======== Source information

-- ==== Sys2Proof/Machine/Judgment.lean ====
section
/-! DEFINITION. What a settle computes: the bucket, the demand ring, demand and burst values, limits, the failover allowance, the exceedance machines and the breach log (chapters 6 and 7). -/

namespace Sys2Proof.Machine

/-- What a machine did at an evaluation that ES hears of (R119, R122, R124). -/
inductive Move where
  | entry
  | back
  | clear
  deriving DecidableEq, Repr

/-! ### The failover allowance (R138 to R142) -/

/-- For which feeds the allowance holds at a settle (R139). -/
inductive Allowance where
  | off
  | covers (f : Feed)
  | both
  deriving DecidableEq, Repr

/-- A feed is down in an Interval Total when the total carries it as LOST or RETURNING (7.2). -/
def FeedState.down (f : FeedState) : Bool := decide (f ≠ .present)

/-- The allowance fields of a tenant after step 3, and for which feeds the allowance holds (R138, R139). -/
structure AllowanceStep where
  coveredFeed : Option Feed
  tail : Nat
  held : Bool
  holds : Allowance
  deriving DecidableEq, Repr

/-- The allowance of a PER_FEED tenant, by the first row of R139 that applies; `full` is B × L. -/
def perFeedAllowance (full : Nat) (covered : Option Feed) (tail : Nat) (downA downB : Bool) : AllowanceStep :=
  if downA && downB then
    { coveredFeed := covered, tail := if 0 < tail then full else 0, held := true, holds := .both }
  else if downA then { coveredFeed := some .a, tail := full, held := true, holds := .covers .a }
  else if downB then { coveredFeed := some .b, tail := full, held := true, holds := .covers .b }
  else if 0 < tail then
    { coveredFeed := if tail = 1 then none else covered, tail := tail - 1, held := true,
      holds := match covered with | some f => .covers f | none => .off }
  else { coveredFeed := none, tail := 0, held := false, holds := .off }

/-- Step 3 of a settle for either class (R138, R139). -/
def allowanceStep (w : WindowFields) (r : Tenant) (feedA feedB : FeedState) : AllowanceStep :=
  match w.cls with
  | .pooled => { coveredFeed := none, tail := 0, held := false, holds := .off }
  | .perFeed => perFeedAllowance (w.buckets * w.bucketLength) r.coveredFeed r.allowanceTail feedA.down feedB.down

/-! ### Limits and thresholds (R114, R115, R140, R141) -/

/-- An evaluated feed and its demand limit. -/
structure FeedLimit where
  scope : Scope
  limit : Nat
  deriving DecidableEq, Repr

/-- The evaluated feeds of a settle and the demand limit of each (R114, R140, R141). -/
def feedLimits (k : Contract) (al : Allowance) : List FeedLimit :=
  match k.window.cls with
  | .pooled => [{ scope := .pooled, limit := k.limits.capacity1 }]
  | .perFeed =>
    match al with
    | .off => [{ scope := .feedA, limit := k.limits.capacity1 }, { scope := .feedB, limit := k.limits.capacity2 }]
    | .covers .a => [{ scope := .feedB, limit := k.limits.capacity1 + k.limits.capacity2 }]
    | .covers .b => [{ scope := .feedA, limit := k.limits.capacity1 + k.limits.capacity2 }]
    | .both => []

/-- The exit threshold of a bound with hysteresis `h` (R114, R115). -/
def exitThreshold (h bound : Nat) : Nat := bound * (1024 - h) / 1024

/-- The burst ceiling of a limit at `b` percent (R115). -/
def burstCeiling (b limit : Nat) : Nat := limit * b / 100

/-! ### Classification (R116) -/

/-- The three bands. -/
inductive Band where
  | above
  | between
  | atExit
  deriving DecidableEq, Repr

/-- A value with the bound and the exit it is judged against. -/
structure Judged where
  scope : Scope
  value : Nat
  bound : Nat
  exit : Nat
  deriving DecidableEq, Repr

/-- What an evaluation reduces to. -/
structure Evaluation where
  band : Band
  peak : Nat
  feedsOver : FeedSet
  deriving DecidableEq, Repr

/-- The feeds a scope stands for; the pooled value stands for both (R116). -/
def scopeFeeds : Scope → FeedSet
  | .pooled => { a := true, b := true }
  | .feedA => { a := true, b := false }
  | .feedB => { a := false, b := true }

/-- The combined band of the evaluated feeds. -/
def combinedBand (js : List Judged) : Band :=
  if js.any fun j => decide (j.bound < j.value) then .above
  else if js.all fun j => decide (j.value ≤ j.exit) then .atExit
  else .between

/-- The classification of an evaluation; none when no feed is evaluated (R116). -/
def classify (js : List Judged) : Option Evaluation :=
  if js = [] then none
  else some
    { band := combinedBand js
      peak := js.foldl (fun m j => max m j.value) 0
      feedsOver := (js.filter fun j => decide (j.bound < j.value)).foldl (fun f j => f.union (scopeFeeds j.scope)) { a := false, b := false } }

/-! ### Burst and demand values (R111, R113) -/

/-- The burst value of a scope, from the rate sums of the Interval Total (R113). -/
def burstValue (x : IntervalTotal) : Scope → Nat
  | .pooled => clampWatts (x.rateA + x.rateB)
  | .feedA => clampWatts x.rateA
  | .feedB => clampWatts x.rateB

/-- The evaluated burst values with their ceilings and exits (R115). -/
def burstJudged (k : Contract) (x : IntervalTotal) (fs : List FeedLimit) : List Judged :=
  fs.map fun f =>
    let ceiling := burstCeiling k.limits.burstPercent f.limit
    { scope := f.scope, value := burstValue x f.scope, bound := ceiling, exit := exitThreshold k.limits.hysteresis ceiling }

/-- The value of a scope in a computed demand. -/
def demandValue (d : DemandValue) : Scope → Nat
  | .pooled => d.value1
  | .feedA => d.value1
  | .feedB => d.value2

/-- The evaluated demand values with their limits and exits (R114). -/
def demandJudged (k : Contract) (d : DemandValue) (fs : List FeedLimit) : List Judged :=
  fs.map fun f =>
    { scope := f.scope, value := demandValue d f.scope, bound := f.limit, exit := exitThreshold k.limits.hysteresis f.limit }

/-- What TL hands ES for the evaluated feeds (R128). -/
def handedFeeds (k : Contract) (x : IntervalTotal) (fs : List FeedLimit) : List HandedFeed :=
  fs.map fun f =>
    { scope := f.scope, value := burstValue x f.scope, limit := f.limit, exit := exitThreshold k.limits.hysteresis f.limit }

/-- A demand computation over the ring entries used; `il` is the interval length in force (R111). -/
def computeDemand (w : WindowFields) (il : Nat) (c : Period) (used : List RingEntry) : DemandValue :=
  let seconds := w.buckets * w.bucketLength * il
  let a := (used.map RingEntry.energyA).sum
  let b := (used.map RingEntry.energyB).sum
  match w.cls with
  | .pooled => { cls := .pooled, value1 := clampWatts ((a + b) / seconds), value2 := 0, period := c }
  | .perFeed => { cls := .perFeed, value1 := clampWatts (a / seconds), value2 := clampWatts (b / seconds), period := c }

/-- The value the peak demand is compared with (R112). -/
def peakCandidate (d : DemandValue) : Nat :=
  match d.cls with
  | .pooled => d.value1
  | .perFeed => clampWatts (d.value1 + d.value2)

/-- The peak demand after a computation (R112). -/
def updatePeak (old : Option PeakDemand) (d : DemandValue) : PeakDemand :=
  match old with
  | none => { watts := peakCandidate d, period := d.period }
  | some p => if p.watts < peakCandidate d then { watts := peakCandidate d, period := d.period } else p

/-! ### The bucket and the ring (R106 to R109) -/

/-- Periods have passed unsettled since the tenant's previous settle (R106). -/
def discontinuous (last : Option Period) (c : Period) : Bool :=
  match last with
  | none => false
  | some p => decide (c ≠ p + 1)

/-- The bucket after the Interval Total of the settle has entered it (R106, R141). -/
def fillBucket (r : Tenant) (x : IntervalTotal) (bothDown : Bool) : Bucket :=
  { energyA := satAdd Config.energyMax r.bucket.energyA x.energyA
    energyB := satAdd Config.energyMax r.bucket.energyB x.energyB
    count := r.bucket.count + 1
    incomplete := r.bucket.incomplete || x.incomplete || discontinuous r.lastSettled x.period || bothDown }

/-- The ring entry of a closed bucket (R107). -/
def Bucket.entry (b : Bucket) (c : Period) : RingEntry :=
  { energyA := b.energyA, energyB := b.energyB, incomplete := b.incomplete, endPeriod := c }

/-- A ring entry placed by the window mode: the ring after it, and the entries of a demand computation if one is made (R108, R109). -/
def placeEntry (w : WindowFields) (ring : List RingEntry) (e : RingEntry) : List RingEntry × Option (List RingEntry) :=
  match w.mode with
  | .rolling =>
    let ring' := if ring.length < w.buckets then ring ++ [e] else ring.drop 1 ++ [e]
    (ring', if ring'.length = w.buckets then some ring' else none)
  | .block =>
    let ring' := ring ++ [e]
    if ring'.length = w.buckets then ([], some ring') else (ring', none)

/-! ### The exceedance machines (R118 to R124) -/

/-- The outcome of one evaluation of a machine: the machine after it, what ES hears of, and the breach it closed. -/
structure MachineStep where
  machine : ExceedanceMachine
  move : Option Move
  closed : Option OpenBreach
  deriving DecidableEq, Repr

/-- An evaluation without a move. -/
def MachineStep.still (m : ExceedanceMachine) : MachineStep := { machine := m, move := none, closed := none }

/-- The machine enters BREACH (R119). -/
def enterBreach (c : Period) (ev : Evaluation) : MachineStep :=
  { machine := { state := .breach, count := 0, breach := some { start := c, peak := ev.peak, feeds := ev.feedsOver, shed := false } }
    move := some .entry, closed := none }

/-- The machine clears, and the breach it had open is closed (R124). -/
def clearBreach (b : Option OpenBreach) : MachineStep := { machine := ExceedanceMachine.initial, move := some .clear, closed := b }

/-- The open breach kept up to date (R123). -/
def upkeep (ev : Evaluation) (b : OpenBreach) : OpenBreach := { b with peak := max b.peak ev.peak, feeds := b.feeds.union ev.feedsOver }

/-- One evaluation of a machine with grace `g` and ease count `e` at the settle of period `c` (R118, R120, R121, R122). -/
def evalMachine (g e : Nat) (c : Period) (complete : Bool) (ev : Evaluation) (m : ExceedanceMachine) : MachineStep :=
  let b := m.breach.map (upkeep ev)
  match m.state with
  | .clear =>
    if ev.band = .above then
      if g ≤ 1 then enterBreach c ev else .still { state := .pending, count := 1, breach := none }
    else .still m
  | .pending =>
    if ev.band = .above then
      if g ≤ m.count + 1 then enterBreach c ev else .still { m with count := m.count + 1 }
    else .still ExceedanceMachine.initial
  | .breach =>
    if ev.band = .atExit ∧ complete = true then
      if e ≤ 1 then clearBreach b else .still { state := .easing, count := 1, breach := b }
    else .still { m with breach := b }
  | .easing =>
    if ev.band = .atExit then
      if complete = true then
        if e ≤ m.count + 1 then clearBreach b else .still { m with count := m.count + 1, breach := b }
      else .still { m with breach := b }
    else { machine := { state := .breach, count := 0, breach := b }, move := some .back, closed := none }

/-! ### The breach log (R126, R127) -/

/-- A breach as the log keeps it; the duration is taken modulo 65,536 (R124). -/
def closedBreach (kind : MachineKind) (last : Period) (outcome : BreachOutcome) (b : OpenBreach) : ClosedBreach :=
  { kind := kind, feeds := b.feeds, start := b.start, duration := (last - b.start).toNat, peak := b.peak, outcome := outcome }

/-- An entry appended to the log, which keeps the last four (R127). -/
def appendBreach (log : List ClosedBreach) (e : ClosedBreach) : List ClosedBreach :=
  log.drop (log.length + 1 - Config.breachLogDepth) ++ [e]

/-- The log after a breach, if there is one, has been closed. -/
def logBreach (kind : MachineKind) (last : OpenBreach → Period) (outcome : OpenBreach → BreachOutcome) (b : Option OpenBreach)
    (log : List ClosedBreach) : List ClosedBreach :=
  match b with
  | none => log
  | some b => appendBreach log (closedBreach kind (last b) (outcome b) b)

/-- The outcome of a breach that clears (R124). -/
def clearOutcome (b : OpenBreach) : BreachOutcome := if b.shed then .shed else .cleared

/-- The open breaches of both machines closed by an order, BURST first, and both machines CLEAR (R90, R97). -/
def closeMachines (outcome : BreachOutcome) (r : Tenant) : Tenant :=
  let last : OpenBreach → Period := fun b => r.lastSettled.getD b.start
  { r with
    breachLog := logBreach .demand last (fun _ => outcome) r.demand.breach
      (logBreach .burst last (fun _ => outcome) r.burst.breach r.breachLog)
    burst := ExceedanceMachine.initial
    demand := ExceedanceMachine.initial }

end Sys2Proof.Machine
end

================
======== Source information

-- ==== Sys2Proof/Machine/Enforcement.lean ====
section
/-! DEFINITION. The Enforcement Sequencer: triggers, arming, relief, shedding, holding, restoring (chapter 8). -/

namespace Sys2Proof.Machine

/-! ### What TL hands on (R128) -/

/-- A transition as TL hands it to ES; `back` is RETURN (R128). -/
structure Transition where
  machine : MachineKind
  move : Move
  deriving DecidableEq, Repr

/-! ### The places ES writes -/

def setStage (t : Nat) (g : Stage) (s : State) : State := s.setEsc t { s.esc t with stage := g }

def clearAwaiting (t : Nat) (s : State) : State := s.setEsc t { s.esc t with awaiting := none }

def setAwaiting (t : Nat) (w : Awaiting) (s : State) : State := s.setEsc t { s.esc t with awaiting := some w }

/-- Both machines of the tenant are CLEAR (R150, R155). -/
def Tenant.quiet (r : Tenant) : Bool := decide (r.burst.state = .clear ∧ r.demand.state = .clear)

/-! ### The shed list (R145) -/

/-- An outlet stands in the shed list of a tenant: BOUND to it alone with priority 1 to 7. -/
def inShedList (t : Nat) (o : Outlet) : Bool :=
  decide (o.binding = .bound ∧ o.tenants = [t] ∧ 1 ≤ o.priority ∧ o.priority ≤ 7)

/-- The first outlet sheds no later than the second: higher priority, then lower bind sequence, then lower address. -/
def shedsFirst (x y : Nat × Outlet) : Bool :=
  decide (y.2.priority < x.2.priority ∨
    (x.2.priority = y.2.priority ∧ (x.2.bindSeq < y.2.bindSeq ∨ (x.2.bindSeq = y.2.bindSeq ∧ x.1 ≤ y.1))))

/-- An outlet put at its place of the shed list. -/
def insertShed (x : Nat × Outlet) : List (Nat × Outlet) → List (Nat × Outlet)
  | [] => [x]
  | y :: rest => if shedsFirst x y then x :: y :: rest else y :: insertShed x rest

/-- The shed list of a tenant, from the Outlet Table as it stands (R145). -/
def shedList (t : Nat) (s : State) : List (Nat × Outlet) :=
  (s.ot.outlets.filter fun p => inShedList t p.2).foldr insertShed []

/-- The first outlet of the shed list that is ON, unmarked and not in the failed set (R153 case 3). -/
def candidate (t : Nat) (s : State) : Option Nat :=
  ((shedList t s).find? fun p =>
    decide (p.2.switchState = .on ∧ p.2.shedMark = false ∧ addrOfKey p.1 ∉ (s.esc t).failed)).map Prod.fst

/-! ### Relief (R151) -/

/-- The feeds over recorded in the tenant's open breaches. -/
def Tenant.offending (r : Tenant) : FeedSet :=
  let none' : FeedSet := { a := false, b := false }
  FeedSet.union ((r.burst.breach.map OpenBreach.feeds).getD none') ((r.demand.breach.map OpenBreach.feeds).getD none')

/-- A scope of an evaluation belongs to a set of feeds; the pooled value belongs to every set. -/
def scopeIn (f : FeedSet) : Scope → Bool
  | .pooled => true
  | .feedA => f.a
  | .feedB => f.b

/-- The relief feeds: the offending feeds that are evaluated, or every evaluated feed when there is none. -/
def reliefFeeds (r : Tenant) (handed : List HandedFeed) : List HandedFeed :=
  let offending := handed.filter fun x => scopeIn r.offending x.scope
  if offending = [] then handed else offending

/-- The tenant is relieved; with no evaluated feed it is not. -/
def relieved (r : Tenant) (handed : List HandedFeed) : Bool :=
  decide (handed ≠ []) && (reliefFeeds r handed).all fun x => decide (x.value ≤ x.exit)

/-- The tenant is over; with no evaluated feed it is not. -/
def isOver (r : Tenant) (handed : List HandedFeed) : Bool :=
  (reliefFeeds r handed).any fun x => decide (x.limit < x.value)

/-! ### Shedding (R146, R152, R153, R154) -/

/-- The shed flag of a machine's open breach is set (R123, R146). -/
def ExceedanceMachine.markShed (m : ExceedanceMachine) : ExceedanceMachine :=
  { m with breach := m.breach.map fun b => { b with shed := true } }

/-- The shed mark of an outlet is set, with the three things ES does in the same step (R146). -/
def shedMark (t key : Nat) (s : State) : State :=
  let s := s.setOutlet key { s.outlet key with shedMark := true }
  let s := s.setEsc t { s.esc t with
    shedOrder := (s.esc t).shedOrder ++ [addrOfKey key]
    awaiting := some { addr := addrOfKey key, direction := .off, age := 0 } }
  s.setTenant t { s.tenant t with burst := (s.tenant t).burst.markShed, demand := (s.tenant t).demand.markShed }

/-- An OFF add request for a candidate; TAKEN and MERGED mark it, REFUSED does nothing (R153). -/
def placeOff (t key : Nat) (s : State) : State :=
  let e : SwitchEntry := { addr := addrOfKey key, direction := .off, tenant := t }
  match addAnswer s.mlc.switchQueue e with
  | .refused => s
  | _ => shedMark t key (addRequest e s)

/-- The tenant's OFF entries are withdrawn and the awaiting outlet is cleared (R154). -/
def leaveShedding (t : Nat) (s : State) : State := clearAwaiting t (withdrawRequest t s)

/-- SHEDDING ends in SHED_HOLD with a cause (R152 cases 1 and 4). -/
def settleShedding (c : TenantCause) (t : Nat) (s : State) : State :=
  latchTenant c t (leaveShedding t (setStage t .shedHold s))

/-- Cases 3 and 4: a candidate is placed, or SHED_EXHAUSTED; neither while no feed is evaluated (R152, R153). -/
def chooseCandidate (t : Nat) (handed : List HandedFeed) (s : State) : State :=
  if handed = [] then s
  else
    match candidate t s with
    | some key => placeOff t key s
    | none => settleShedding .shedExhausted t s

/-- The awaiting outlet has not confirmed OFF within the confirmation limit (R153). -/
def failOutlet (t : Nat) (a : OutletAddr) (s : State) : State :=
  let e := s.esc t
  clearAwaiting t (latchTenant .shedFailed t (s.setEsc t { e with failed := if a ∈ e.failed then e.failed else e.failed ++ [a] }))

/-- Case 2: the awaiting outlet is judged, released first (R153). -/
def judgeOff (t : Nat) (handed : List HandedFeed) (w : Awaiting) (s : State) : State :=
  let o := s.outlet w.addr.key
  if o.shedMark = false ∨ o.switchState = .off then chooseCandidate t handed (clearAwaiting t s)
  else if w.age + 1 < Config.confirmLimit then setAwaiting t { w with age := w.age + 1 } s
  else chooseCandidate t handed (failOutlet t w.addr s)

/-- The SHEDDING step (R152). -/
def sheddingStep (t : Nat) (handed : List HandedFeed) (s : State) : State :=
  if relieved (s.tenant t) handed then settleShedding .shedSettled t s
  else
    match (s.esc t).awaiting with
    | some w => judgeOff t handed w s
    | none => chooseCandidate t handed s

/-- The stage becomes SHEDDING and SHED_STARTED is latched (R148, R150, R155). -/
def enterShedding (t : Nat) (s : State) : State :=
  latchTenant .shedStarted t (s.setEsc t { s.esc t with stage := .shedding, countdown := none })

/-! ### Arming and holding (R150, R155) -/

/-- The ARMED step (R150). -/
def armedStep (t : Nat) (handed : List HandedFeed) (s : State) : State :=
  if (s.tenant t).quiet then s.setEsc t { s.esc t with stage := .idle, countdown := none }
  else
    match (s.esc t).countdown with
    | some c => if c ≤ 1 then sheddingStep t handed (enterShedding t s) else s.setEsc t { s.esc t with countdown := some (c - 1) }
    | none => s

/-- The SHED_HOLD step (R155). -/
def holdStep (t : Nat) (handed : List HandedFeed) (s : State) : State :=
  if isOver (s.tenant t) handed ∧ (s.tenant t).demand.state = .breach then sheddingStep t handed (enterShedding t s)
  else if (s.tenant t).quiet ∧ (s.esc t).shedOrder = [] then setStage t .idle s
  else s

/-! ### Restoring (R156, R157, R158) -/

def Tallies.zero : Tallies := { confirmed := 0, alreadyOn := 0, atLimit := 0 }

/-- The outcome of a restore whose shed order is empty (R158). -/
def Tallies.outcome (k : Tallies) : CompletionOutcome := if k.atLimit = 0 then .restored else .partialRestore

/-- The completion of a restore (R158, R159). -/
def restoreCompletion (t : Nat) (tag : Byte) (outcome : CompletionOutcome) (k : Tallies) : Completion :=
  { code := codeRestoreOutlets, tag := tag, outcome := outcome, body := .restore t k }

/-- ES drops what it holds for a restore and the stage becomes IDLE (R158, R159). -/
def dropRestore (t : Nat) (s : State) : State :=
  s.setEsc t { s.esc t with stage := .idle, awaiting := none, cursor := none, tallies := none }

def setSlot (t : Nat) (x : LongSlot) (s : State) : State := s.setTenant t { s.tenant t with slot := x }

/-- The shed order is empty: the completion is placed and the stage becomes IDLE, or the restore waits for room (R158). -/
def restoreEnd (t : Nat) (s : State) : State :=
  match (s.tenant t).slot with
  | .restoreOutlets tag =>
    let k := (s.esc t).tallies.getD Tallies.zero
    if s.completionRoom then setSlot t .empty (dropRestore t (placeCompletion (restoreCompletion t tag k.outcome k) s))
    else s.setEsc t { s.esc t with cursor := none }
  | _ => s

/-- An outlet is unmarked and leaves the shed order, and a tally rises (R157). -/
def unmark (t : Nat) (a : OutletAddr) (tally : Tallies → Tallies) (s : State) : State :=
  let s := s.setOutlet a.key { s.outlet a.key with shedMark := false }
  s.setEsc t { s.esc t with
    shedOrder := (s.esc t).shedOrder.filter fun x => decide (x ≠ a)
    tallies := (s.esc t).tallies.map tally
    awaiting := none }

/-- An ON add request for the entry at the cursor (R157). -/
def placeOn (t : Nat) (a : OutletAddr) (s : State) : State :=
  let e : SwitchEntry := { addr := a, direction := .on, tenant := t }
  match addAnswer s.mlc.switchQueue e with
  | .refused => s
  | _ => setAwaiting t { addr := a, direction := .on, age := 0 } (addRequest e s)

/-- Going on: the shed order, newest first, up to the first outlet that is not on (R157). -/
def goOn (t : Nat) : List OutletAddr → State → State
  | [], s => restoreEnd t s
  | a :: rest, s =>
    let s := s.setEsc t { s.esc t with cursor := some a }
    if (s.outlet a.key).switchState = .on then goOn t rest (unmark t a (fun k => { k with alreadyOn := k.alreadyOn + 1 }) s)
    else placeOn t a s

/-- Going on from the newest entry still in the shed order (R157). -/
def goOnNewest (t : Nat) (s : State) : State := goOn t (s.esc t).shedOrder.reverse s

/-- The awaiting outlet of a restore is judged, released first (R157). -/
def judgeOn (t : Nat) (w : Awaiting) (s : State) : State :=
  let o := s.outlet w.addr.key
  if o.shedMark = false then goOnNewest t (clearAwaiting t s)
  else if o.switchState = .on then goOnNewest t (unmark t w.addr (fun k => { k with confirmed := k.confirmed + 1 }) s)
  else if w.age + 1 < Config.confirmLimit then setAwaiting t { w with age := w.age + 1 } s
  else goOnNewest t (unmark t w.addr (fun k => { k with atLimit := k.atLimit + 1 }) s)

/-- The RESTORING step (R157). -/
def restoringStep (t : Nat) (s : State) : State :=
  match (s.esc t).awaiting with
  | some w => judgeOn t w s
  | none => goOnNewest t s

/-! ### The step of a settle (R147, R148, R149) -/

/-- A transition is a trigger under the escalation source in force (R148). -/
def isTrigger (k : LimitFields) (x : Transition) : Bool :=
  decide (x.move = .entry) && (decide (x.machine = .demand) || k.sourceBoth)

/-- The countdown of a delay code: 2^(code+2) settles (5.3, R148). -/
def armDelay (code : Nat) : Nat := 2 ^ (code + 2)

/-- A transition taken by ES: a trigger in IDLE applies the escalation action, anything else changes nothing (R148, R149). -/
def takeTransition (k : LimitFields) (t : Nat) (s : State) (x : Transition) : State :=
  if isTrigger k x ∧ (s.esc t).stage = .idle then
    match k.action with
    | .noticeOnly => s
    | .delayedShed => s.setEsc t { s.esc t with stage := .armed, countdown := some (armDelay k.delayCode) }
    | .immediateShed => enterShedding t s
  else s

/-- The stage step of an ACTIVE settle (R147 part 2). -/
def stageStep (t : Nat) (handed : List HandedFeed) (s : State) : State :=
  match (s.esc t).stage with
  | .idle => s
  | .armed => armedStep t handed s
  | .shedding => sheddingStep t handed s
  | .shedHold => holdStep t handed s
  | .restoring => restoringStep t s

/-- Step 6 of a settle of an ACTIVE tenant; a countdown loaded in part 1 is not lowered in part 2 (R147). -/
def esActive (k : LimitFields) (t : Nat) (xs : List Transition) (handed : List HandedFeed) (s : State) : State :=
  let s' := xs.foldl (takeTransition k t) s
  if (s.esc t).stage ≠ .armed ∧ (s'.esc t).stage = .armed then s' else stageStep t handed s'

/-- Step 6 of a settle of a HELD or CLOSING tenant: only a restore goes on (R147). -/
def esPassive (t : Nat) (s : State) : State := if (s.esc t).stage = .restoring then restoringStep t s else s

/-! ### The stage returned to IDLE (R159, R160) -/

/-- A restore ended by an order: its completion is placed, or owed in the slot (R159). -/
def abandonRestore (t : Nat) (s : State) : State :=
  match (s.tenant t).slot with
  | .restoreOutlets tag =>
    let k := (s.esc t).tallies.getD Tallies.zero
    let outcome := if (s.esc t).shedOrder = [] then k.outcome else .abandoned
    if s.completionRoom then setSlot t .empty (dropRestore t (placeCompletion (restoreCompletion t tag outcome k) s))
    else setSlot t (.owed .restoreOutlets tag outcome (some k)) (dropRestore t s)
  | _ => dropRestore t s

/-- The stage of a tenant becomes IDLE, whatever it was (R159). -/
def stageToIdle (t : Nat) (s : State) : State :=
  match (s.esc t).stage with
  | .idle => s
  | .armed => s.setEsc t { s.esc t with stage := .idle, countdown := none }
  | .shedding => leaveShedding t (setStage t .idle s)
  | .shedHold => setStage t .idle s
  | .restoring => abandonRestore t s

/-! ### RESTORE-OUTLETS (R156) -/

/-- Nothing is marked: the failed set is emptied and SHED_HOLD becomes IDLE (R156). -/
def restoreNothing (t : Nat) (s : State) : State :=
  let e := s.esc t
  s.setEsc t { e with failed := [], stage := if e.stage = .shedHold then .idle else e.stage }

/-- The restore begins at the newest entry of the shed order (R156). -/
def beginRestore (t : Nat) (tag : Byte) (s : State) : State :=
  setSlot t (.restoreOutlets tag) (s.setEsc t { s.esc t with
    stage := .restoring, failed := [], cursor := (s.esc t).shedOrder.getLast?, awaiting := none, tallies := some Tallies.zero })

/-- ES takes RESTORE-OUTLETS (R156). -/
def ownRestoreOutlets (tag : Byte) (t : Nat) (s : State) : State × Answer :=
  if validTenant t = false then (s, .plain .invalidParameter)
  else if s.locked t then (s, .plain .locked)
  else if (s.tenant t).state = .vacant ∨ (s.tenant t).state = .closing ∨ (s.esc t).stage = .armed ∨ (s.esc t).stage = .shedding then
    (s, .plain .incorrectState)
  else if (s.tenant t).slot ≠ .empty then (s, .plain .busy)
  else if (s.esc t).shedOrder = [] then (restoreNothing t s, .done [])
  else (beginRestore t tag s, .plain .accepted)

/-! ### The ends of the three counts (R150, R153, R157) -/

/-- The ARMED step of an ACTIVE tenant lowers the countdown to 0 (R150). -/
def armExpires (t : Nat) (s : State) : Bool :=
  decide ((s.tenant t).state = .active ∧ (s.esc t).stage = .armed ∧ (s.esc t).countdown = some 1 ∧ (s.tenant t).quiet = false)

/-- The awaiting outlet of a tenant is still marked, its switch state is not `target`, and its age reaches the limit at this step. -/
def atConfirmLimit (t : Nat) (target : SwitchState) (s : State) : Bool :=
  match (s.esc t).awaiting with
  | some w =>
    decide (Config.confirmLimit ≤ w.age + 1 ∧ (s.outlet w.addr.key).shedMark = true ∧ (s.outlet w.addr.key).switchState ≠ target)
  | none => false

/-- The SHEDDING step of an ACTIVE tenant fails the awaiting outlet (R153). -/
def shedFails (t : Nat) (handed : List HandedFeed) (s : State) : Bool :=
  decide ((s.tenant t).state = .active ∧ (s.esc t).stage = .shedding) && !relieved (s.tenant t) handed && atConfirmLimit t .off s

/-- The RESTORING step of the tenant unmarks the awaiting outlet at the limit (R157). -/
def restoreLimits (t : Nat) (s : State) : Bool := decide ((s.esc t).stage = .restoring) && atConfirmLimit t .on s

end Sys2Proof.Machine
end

================

Your instructions →
The listing above holds a line with "inductive Allowance where" and a line with "def FeedState.down (f". Print the stretch from the first through the second, exactly and alone.

Solution →
inductive Allowance where
  | off
  | covers (f : Feed)
  | both
  deriving DecidableEq, Repr

/-- A feed is down in an Interval Total when the total carries it as LOST or RETURNING (7.2). -/
def FeedState.down (f : FeedState) : Bool := decide (f ≠ .present)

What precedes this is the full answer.